French nobleman, diplomat, senator, photographer, painter (1793-1870)

Jean-Baptiste-Louis Gros (1793–1870), also known as Baron Gros, was a French diplomat and later senator, as well as a notable pioneer of photography.

==Life and career==
He entered the French diplomatic service in 1823 and was given the title of baron in 1829 during the Bourbon Restoration. He was dispatched to Bogotá (1838–1842) as chargé d'affaires during the Colombian Civil War, and later elsewhere in Latin America, before being recalled to Europe and then sent as Minister Plenipotentiary to Athens in 1850.
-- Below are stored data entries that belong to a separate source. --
/-- STORED_BYTE (42_block_control.md R204): one byte of input becomes one byte of output; the block ends with the last one.
Emit waits while the output port is occupied (45_window_copy.md R343); that exec of the element then answers the state
unchanged, its bits being consumed and kept by the step around it (StepRunsDecoded), is the model's choice (log 5). -/
def Obligations.StoredByte : Prop :=
  (∀ (c : Ctx) (b : Byte) (rest : List Bool), c.fmt = .stData →
    decode c (byteBits b ++ rest) = .ok (.storedByte b) 8) ∧
  (∀ (s : State) (b : Byte), s.nextFormat = some .stData → s.storedRem ≠ 0 →
    (s.outValid = false → s.storedRem ≠ 1 →
      exec (.storedByte b) s = .next { emitted b s with storedRem := s.storedRem - 1 }) ∧
    (s.outValid = false → s.storedRem = 1 →
      exec (.storedByte b) s = .next (blockEnd { emitted b s with storedRem := 0 })) ∧
    (s.outValid = true → exec (.storedByte b) s = .next s))

/-! ### The dynamic header -/

/-- DYN_COUNTS (43_dynamic_header.md R221 to R226): three fields, no range check, all nineteen code-length-code lengths
cleared. -/
def Obligations.DynCounts : Prop :=
  (∀ (c : Ctx) (l d n : Nat) (rest : List Bool), c.fmt = .dhCounts → l < 32 → d < 32 → n < 16 →
    decode c (fieldBits 5 l ++ fieldBits 5 d ++ fieldBits 4 n ++ rest) =
      .ok (.dynCounts (BitVec.ofNat 9 (l + 257)) (BitVec.ofNat 6 (d + 1)) (BitVec.ofNat 5 (n + 4))) 14) ∧
  (∀ (s : State) (hlit : BitVec 9) (hdist : BitVec 6) (hclen : BitVec 5), s.nextFormat = some .dhCounts →
    exec (.dynCounts hlit hdist hclen) s =
      .next (entered .dynCllens
        { s with
          hlit := hlit
          hdist := hdist
          hclen := hclen
          clLens := List.replicate 19 0
          clIdx := 0
          lenIdx := 0 }))

/-- CLLEN (43_dynamic_header.md R227 to R229): the field goes to the position that the fixed order gives; the last one
builds T_CL. That cl_lens and cl_idx stay written under OversubscribedCode is log 28. -/
def Obligations.CodeLengthLength : Prop :=
  (∀ (c : Ctx) (v : BitVec 3) (rest : List Bool), c.fmt = .dhCllen →
    decode c (fieldBits 3 v.toNat ++ rest) = .ok (.cllen v) 3) ∧
  (∀ (s : State) (v : BitVec 3) (p : Nat), s.nextFormat = some .dhCllen → s.clLens.length = 19 →
    [16, 17, 18, 0, 8, 7, 9, 6, 10, 5, 11, 4, 12, 3, 13, 2, 14, 1, 15][s.clIdx.toNat]? = some p →
    let u := { s with clLens := s.clLens.set p v, clIdx := s.clIdx + 1 }
    (s.clIdx + 1 ≠ s.hclen → exec (.cllen v) s = .next u) ∧
    (s.clIdx + 1 = s.hclen → ¬ oversubscribed u.clLens →
      exec (.cllen v) s = .next (entered .dynLens { u with tCL := u.clLens })) ∧
    (s.clIdx + 1 = s.hclen → oversubscribed u.clLens → exec (.cllen v) s = .next (raised 9 u)))

/-- CL_LEN (43_dynamic_header.md R232), with the completion of R239. That lens, len_idx and T_LL stay written under
OversubscribedCode is log 28. -/
def Obligations.ClLen : Prop :=
  (∀ (c : Ctx) (bits : List Bool) (v n : Nat), c.fmt = .cls → huffDecode c.tCL bits = .symbol v n → v ≤ 15 →
    decode c bits = .ok (.clLen (BitVec.ofNat 4 v)) n) ∧
  (∀ (s : State) (v : BitVec 4), s.nextFormat = some .cls → s.lenIdx.toNat < s.hlit.toNat + s.hdist.toNat →
    s.hlit.toNat + s.hdist.toNat ≤ s.lens.length →
    ∃ lens' t, fills s 1 v lens' ∧ lensDone s 1 lens' t ∧ exec (.clLen v) s = .next t)
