-- ==== Sys2Proof/Laws/PerInstr.lean ====
section
/-! SUPPORT. Per-instruction laws about instructions as syntax. -/

namespace Sys2Proof.Laws.SelectsRow

open Sys2Proof.Machine

/-- The row of spec/opcode_table.json of an instruction, transcribed from the table and not computed: its format, its
match and its mask (30_encoding.md R116; 0 and 0 where the table gives none). -/
def row : Instr → Format × Nat × Nat
  | .blockStored _ => (.bh, 0, 6)
  | .blockFixed _ => (.bh, 2, 6)
  | .blockDynamic _ => (.bh, 4, 6)
  | .blockReserved _ => (.bh, 6, 6)
  | .storedHdr _ _ => (.stHdr, 0, 0)
  | .storedByte _ => (.stData, 0, 0)
  | .dynCounts _ _ _ => (.dhCounts, 0, 0)
  | .cllen _ => (.dhCllen, 0, 0)
  | .clLen _ => (.cls, 0, 16)
  | .clRep _ => (.cls, 16, 31)
  | .clZero3 _ => (.cls, 17, 31)
  | .clZero11 _ => (.cls, 18, 31)
  | .lit _ => (.ll, 0, 256)
  | .eob => (.ll, 256, 511)
  | .len257 _ => (.ll, 257, 511)
  | .len258 _ => (.ll, 258, 511)
  | .len259 _ => (.ll, 259, 511)
  | .len260 _ => (.ll, 260, 511)
  | .len261 _ => (.ll, 261, 511)
  | .len262 _ => (.ll, 262, 511)
  | .len263 _ => (.ll, 263, 511)
  | .len264 _ => (.ll, 264, 511)
  | .len265 _ => (.ll, 265, 511)
  | .len266 _ => (.ll, 266, 511)
  | .len267 _ => (.ll, 267, 511)
  | .len268 _ => (.ll, 268, 511)
  | .len269 _ => (.ll, 269, 511)
  | .len270 _ => (.ll, 270, 511)
  | .len271 _ => (.ll, 271, 511)
  | .len272 _ => (.ll, 272, 511)
  | .len273 _ => (.ll, 273, 511)
  | .len274 _ => (.ll, 274, 511)
  | .len275 _ => (.ll, 275, 511)
  | .len276 _ => (.ll, 276, 511)
  | .len277 _ => (.ll, 277, 511)
  | .len278 _ => (.ll, 278, 511)
  | .len279 _ => (.ll, 279, 511)
  | .len280 _ => (.ll, 280, 511)
  | .len281 _ => (.ll, 281, 511)
  | .len282 _ => (.ll, 282, 511)
  | .len283 _ => (.ll, 283, 511)
  | .len284 _ => (.ll, 284, 511)
  | .len285 _ => (.ll, 285, 511)
  | .llInvalid _ => (.ll, 286, 510)
  | .dist0 _ => (.d, 0, 31)
  | .dist1 _ => (.d, 1, 31)
  | .dist2 _ => (.d, 2, 31)
  | .dist3 _ => (.d, 3, 31)
  | .dist4 _ => (.d, 4, 31)
  | .dist5 _ => (.d, 5, 31)
  | .dist6 _ => (.d, 6, 31)
  | .dist7 _ => (.d, 7, 31)
  | .dist8 _ => (.d, 8, 31)
  | .dist9 _ => (.d, 9, 31)
  | .dist10 _ => (.d, 10, 31)
  | .dist11 _ => (.d, 11, 31)
  | .dist12 _ => (.d, 12, 31)
  | .dist13 _ => (.d, 13, 31)
  | .dist14 _ => (.d, 14, 31)
  | .dist15 _ => (.d, 15, 31)
  | .dist16 _ => (.d, 16, 31)
  | .dist17 _ => (.d, 17, 31)
  | .dist18 _ => (.d, 18, 31)
  | .dist19 _ => (.d, 19, 31)
  | .dist20 _ => (.d, 20, 31)
  | .dist21 _ => (.d, 21, 31)
  | .dist22 _ => (.d, 22, 31)
  | .dist23 _ => (.d, 23, 31)
  | .dist24 _ => (.d, 24, 31)
  | .dist25 _ => (.d, 25, 31)
  | .dist26 _ => (.d, 26, 31)
  | .dist27 _ => (.d, 27, 31)
  | .dist28 _ => (.d, 28, 31)
  | .dist29 _ => (.d, 29, 31)
  | .distInvalid _ => (.d, 30, 30)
He served as Ambassador to London (1852–1863), traveling extensively, including to China and Japan in 1857 and 1858. He was an ambassador during the Anglo-French expedition to China (1856-1860). On 9 October 1858, the Treaty of Amity and Commerce between France and Japan was concluded at Edo, to which he was a signatory; this treaty established diplomatic relations between the two imperial nations.

In September 1858, he was named to the French Senate, where he served until his death in 1870.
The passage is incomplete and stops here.